Марья Александровна, чья учительская память походя отсеивала заумь, одно время начисто забыла о разговоре, но вспомнила его до последнего слова, когда два года спустя всё тот же «бедовый» Михайлов, дыша перегаром, пряча глаза и путая слова, сказал ей, что Вовка пропал с семьёй в Германии. Да, было именно так: по страшном известии Марья Александровна сначала вспомнила о пирамидальном устройстве человека. Мысль, что из мира могли куда-то деться её единственные сын, внук и, пусть нелюбимая, стоявшая ближе к остальному человеческому классу невестка, — эту мысль её вышколенная глухота к немыслимому было тоже отправила в долгий ящик.

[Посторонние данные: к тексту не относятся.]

/-- A register reads what was last written to it, and a write to one address leaves every other register; a field write leaves the other bits. -/
def Obligations.RegisterReadAfterWrite : Prop :=
  ∀ (s : State) (a : Nat),
    (∀ v, (s.setReg a v).reg a = v ∧ ∀ b, b ≠ a → (s.setReg a v).reg b = s.reg b)
    ∧ ∀ lo w v, lo + w ≤ 32 → (s.setFld a lo w v).fld a lo w = v % 2 ^ w
        ∧ ∀ k, k < 32 → (k < lo ∨ lo + w ≤ k) → ((s.setFld a lo w v).reg a).getLsbD k = (s.reg a).getLsbD k

/-- FP32 square root: R205 case by case. -/
def Obligations.SquareRootCases : Prop :=
  ∀ a : Word,
    ((fval a = .nan) → (fsqrt a).1 = 0x7FC00000)
    ∧ (a = 0x00000000 → (fsqrt a).1 = 0x00000000) ∧ (a = 0x80000000 → (fsqrt a).1 = 0x80000000) ∧ (a = 0x7F800000 → (fsqrt a).1 = 0x7F800000)
    ∧ (a.getLsbD 31 = true → fval a ≠ .nan → a ≠ 0x80000000 → (fsqrt a).1 = 0x7FC00000 ∧ (fsqrt a).2.invalid = true)
    ∧ (a.getLsbD 31 = false → fval a ≠ .nan → a ≠ 0x00000000 → a ≠ 0x7F800000 → (fsqrt a).1 = (fmul a (frsqrt a).1).1)

/-- The integer operators on the 64-bit accumulator: SUM saturates and raises OVERFLOW, MAX and MIN compare as signed, XOR, AND and OR act bit by bit. -/
def Obligations.IntegerOperators : Prop :=
  ∀ a b : DWord,
    (-(2 : Int) ^ 63 ≤ a.toInt + b.toInt → a.toInt + b.toInt < 2 ^ 63 → (opElem true 0 a b).1 = a + b ∧ (opElem true 0 a b).2.overflow = false)
    ∧ (2 ^ 63 ≤ a.toInt + b.toInt → (opElem true 0 a b).1 = 0x7FFFFFFFFFFFFFFF ∧ (opElem true 0 a b).2.overflow = true)
    ∧ (a.toInt + b.toInt < -(2 : Int) ^ 63 → (opElem true 0 a b).1 = 0x8000000000000000 ∧ (opElem true 0 a b).2.overflow = true)
    ∧ (opElem true 1 a b).1.toInt = max a.toInt b.toInt ∧ (opElem true 2 a b).1.toInt = min a.toInt b.toInt
    ∧ (opElem true 3 a b).1 = a ^^^ b ∧ (opElem true 4 a b).1 = a &&& b ∧ (opElem true 5 a b).1 = a ||| b

/-! ## Instructions of a queue -/

/-- NOP, well formed, completes with OK, and so does a well-formed FENCE with KIND 0 once every earlier instruction of its queue has completed; one with
KIND 1 then asks every node whose writes it covers and that is not known to have placed them. (R44, R50, R63) -/
def Obligations.NopAndFenceComplete : Prop :=
  (∀ s g i iter, s.startable g 0x00 i iter →
    lowestDetail ((s.started g i iter).nopReasons (s.newRun g i iter)) = none →
    exec (.nop g) s = .next ((s.charged g i iter).completeWith (s.newRun g i iter) stOk).settle)
  ∧ (∀ s g i iter, s.startable g 0x23 i iter → (s.earlier g).isEmpty = true → entOpx i.w 0 1 = 0 →
    lowestDetail ((s.started g i iter).fenceReasons (s.newRun g i iter)) = none →
    exec (.fence g) s = .next ((s.charged g i iter).completeWith (s.newRun g i iter) stOk).settle)
  ∧ (∀ s g i iter, s.startable g 0x23 i iter → (s.earlier g).isEmpty = true → entOpx i.w 0 1 = 1 →
    lowestDetail ((s.started g i iter).fenceReasons (s.newRun g i iter)) = none →
    let v := s.charged g i iter
    let r := s.newRun g i iter
    exec (.fence g) s = .next ((v.unplacedNodes g).foldl (fun u n => u.askPlacement g (some r.rid) n)
      (v.setRun { r with phase := .requests, asks := v.unplacedNodes g, reached := v.unplacedNodes g })).settle)

/-- What a well-formed data-movement instruction with valid local keys does: PUT reads its source, COPY waits for the grants of its pieces and, once all
are granted, reads its source, GET names its destination and has its request packets to send, PUTI has one packet with its LEN bytes to send; PUT and
GET with LEN 0 complete with OK at once. -/
def Obligations.MovesStart : Prop :=
  ((∀ s g i iter, s.startable g 0x10 i iter →
    let u := s.started g i iter
    let r := s.newRun g i iter
    let o := moveOpnd i.w
    lowestDetail (u.moveReasons r) = none → o.len ≠ 0 → u.localFail (u.ownerOf g) [o] = none →
    let d := u.readOpnd (u.ownerOf g) (qPasid (u.queue g).desc) o (.run r.rid 0)
    exec (.put g) s = .next (d.2.2.setRun { r with phase := .reading, bufs := [(o, d.1, d.2.1)] }).settle)
  ∧ (∀ s g i iter, s.startable g 0x12 i iter →
    let u := s.started g i iter
    let r := s.newRun g i iter
    let o := moveOpnd i.w
    lowestDetail (u.moveReasons r) = none → o.len ≠ 0 → u.localFail (u.ownerOf g) [o] = none →
    exec (.get g) s = .next
      (u.setRun { r with bufs := [(o, List.replicate o.len 0, 0)], unsent := getPackets r (entQ1 i.w) (entW1 i.w) o.len }).settle)
  ∧ (∀ s g i iter, s.startable g 0x11 i iter →
    let u := s.started g i iter
    let r := s.newRun g i iter
    let n := entOpx i.w 0 7
    lowestDetail (u.putiReasons r) = none →
    exec (.puti g) s = .next
      (u.setRun { r with unsent := [onePacket (r.req 0x11 (entQ1 i.w) (entW1 i.w) 0) ((putiBytes i).take n) n] }).settle)
  ∧ (∀ s g i iter, s.startable g 0x13 i iter →
    let u := s.started g i iter
    let r := s.newRun g i iter
    let len := entBytes i.w 28 4
    lowestDetail (u.copyReasons r) = none → len ≠ 0 → u.localFail (u.ownerOf g) [copyDst i.w, copySrc i.w] = none →
    exec (.copy g) s = .next
      (u.setRun { r with phase := .granting, aux := 0, bufs := [(copySrc i.w, [], 0), (copyDst i.w, [], 0)] }).settle)
  ∧ (∀ (s : State) (r : Run), r.phase = .granting →
    let len := entBytes r.ins.w 28 4
    let n := min 4096 (len - r.aux)
    let d := s.readOpnd (s.ownerOf r.g) (qPasid (s.queue r.g).desc) (copySrc r.ins.w) (.run r.rid 0)
    (r.aux < len → s.bucketsAllow r.g (64 + n) = true →
      s.advanceMove r = some ((s.chargeGrant r.g (64 + n)).setRun { r with aux := r.aux + n }))
    ∧ (r.aux < len → s.bucketsAllow r.g (64 + n) = false → s.advanceMove r = none)
    ∧ (len ≤ r.aux → s.advanceMove r = some
      (d.2.2.setRun { r with phase := .reading, bufs := [(copySrc r.ins.w, d.1, d.2.1), (copyDst r.ins.w, [], 0)] }))))
  ∧ ((∀ s g i iter, s.startable g 0x10 i iter → lowestDetail ((s.started g i iter).moveReasons (s.newRun g i iter)) = none → (moveOpnd i.w).len = 0 →
    exec (.put g) s = .next ((s.charged g i iter).completeWith (s.newRun g i iter) stOk).settle)
  ∧ (∀ s g i iter, s.startable g 0x12 i iter → lowestDetail ((s.started g i iter).moveReasons (s.newRun g i iter)) = none → (moveOpnd i.w).len = 0 →
    exec (.get g) s = .next ((s.charged g i iter).completeWith (s.newRun g i iter) stOk).settle))

/-- FADD and CAS, well formed, have one request packet to send with their operands of 8 B each, with SIZE and FETCH as the entry has them. -/
def Obligations.AtomicsStart : Prop :=
  (∀ s g i iter, s.startable g 0x18 i iter →
    let u := s.started g i iter
    let r := s.newRun g i iter
    let size := entOpx i.w 0 1 == 1
    lowestDetail (State.atomicReasons false u r) = none →
    exec (.fadd g) s = .next (u.setRun { r with
      unsent := [onePacket { r.req 0x18 (entQ1 i.w) (entW1 i.w) 0 with size := size, fetch := entOpx i.w 1 1 == 1 }
        (leBytes 8 (ent64 i.w 16).toNat) (if size then 8 else 4)] }).settle)
  ∧ (∀ s g i iter, s.startable g 0x19 i iter →
    let u := s.started g i iter
    let r := s.newRun g i iter
    let size := entOpx i.w 0 1 == 1
    lowestDetail (State.atomicReasons true u r) = none →
    exec (.cas g) s = .next (u.setRun { r with
      unsent := [onePacket { r.req 0x19 (entQ1 i.w) (entW1 i.w) 0 with size := size, fetch := entOpx i.w 1 1 == 1 }
        (leBytes 8 (ent64 i.w 16).toNat ++ leBytes 8 (ent64 i.w 24).toNat) (if size then 8 else 4)] }).settle)

/-- A local SIGNAL without PLACED updates its counter and completes with the new word as RESULT; a remote one, and a MARK without PLACED, have one packet
to send; with PLACED they wait for the writes they cover first; WAIT waits on a granted counter; FLUSH waits for the writes it covers. A WAIT's condition holds exactly when COUNT has reached
VALUE and the counter carries no ERR mark or PASS_ERR is set; whether the mark is set is told beside it. (R56, R60, R61, R62, R109) -/
def Obligations.SignalsMarksAndWaitsStart : Prop :=
  ((∀ s g i iter, s.startable g 0x21 i iter → raForm (entQ1 i.w) = 3 → i.w.getLsbD 192 = false →
    let u := s.started g i iter
    let r := s.newRun g i iter
    let v := s.charged g i iter
    lowestDetail (u.signalReasons r) = none →
    (u.globalC (u.ownerOf g) (entOpx i.w 0 15)).isSome = true →
    let w := v.signalCounter (v.cbase (v.ownerOf g) + entOpx i.w 0 15) (ent64 i.w 16) (i.w.getLsbD 193) (i.w.getLsbD 194)
    exec (.signal g) s = .next (w.complete { r with result := w.rowc (v.cbase (v.ownerOf g) + entOpx i.w 0 15), info := 8 }).settle)
  ∧ (∀ s g i iter, s.startable g 0x21 i iter → raForm (entQ1 i.w) ≠ 3 → i.w.getLsbD 192 = false →
    let u := s.started g i iter
    let r := s.newRun g i iter
    lowestDetail (u.signalReasons r) = none →
    exec (.signal g) s = .next (u.setRun { r with unsent := [onePacket (signalReq r) (leBytes 8 (ent64 i.w 16).toNat) 8] }).settle)
  ∧ (∀ s g i iter, s.startable g 0x22 i iter → entOpx i.w 0 1 = 0 → 
    let u := s.started g i iter
    let r := s.newRun g i iter
    lowestDetail (u.markReasons r) = none →
    exec (.mark g) s = .next (u.setRun { r with unsent := [markPacket r] }).settle)
  ∧ (∀ s g i iter, s.startable g 0x20 i iter →
    let v := s.charged g i iter
    lowestDetail ((s.started g i iter).waitReasons (s.newRun g i iter)) = none →
    (v.globalC (v.ownerOf g) (entOpx i.w 0 15)).isSome = true →
    exec (.wait g) s = .next (v.setRun { s.newRun g i iter with phase := .counter }).settle)
  ∧ (∀ s g i iter, s.startable g 0x14 i iter →
    let v := s.charged g i iter
    let r := s.newRun g i iter
    let one := entOpx i.w 0 1 == 0
    lowestDetail ((s.started g i iter).flushReasons r) = none →
    exec (.flush g) s = .next (v.setRun { r with
      phase := .covered, covers := v.covered g r.rid r.comm (if one then some (entQ1 i.w) else none)
      reached := if one && (v.flushNode r).isNone then [] else v.unconfirmed g (v.flushNode r) }).settle)
  ∧ (∀ s g i iter, s.startable g 0x22 i iter → entOpx i.w 0 1 = 1 →
    let u := s.started g i iter
    let r := s.newRun g i iter
    lowestDetail (u.markReasons r) = none →
    exec (.mark g) s = .next (u.setRun { r with phase := .covered, covers := u.covered g r.rid r.comm (some (entQ1 i.w)) }).settle)
  ∧ (∀ s g i iter, s.startable g 0x21 i iter → i.w.getLsbD 192 = true →
    let u := s.started g i iter
    let r := s.newRun g i iter
    lowestDetail (u.signalReasons r) = none → (raForm (entQ1 i.w) = 3 → (u.globalC (u.ownerOf g) (entOpx i.w 0 15)).isSome = true) →
    exec (.signal g) s = .next ((u.chargeStartIf (raForm (entQ1 i.w) == 3) g).setRun { r with
      phase := .covered, covers := u.covered g r.rid r.comm (some (entQ1 i.w))
      reached := if raForm (entQ1 i.w) == 3 then u.unconfirmed g (some u.self) else [] }).settle))
  ∧ (∀ (e : Entry) (v : DWord),
    ((waitMet e v).1 = true ↔ entBits e 64 63 ≤ v.toNat % 2 ^ 63 ∧ (v.getLsbD 63 = false ∨ entBits e 32 1 = 1)) ∧ (waitMet e v).2 = v.getLsbD 63)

Другая мысль — что ничего из перечисленного Михайловым не исчезло, включая даже разбитый ею палисадничек у подъезда, — наоборот, захватила Марью Александровну. Она как бы замерла. Всем своим рассудком, ещё не дававшим сбоев (и разве чинно отступавшим перед слабыми, понятными чувствами, как при смерти мужа), она налегла на схему с человеческой пирамидой. Так, не восприняв сразу сказанного Михайловым, она и осталась в здравом уме. Рассудок, хотя и обманом, подобно тому как завлекают колбасной шкуркой собаку, удержал её при себе. Михайлов продолжал что-то говорить, она у него что-то спрашивала, а потом откуда ни возьмись явилась знакомая врачиха из скорой, мать позапрошлогодней выпускницы Марьи Александровны, засверкали иглы, заклацали пузырьки, и гостиная, будто ящик, стала переворачиваться с пола на восточную стену. От этого дикого времени, что прошло на уколах до получения визы, в её трезвой памяти задержался только чёрно-белый сон — что она больше не Марья Александровна, а полая статуя, покрытая изнутри копотью сожжённых внутренностей, тело без органов.